WORK TO COMPLETE
All lines from the entries below that contain the string "headWaits" should be copied out.

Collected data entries
________________________________________

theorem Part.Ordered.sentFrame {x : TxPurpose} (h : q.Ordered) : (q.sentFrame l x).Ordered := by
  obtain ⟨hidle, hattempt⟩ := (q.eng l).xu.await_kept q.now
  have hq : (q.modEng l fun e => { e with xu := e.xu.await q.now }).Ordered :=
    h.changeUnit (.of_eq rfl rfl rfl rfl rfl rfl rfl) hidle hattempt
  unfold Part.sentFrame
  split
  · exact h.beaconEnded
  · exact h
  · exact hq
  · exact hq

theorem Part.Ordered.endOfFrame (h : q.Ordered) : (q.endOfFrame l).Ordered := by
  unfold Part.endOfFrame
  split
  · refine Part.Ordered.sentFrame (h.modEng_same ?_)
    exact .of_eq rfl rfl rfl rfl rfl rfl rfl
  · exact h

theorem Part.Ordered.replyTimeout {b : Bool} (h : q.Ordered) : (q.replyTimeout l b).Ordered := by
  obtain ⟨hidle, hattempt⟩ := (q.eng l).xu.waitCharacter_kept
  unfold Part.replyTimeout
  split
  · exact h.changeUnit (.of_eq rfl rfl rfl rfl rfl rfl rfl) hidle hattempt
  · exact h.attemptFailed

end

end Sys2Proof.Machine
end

________________________________________

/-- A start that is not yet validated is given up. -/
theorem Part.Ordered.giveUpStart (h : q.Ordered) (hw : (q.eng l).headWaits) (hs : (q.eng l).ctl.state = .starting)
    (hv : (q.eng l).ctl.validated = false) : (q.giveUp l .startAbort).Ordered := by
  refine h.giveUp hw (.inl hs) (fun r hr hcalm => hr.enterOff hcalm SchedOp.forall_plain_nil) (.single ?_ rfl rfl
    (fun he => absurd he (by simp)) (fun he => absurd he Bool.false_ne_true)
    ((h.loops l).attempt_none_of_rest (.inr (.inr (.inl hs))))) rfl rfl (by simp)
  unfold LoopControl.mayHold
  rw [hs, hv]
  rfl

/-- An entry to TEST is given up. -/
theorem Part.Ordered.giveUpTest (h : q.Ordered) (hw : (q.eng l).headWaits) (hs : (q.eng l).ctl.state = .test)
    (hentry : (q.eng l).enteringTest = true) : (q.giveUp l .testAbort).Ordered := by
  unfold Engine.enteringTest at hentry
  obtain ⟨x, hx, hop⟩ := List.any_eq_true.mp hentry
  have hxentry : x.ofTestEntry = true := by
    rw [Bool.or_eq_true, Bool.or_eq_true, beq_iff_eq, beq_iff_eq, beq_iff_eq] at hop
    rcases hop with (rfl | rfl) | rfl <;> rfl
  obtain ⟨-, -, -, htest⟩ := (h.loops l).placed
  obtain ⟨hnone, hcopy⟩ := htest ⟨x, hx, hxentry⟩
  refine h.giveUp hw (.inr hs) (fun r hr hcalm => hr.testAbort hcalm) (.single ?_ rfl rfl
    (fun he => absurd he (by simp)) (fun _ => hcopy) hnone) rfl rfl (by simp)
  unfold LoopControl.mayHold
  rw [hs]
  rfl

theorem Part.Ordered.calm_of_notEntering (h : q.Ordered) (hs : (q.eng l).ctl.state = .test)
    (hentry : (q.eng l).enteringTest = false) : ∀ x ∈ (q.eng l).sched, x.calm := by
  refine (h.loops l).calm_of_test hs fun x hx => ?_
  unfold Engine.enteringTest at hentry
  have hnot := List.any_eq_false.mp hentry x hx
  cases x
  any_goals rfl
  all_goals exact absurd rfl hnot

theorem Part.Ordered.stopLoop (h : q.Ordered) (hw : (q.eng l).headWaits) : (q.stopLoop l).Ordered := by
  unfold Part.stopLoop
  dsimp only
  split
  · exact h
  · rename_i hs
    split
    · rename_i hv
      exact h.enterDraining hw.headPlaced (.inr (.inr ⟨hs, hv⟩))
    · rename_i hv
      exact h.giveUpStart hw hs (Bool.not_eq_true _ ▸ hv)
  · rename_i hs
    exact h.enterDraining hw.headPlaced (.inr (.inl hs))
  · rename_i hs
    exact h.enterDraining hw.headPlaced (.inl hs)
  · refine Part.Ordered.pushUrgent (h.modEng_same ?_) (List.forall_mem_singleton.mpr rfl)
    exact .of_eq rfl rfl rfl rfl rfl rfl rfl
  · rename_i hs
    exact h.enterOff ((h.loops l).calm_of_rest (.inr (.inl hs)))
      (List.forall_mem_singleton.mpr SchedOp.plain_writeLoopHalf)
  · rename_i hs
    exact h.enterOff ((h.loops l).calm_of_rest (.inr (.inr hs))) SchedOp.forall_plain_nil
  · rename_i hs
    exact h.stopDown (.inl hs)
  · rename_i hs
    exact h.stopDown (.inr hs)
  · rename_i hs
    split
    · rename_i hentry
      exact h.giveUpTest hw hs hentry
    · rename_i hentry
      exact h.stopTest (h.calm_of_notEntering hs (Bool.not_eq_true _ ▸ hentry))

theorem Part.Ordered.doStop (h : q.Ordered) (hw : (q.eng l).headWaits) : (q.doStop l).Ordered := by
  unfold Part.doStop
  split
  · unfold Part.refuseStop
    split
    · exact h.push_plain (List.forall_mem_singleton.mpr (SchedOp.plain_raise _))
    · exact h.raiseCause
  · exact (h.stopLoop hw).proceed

________________________________________

RESPONSE TO THIS TASK
theorem Part.Ordered.giveUpStart (h : q.Ordered) (hw : (q.eng l).headWaits) (hs : (q.eng l).ctl.state = .starting)
theorem Part.Ordered.giveUpTest (h : q.Ordered) (hw : (q.eng l).headWaits) (hs : (q.eng l).ctl.state = .test)
theorem Part.Ordered.stopLoop (h : q.Ordered) (hw : (q.eng l).headWaits) : (q.stopLoop l).Ordered := by
theorem Part.Ordered.doStop (h : q.Ordered) (hw : (q.eng l).headWaits) : (q.doStop l).Ordered := by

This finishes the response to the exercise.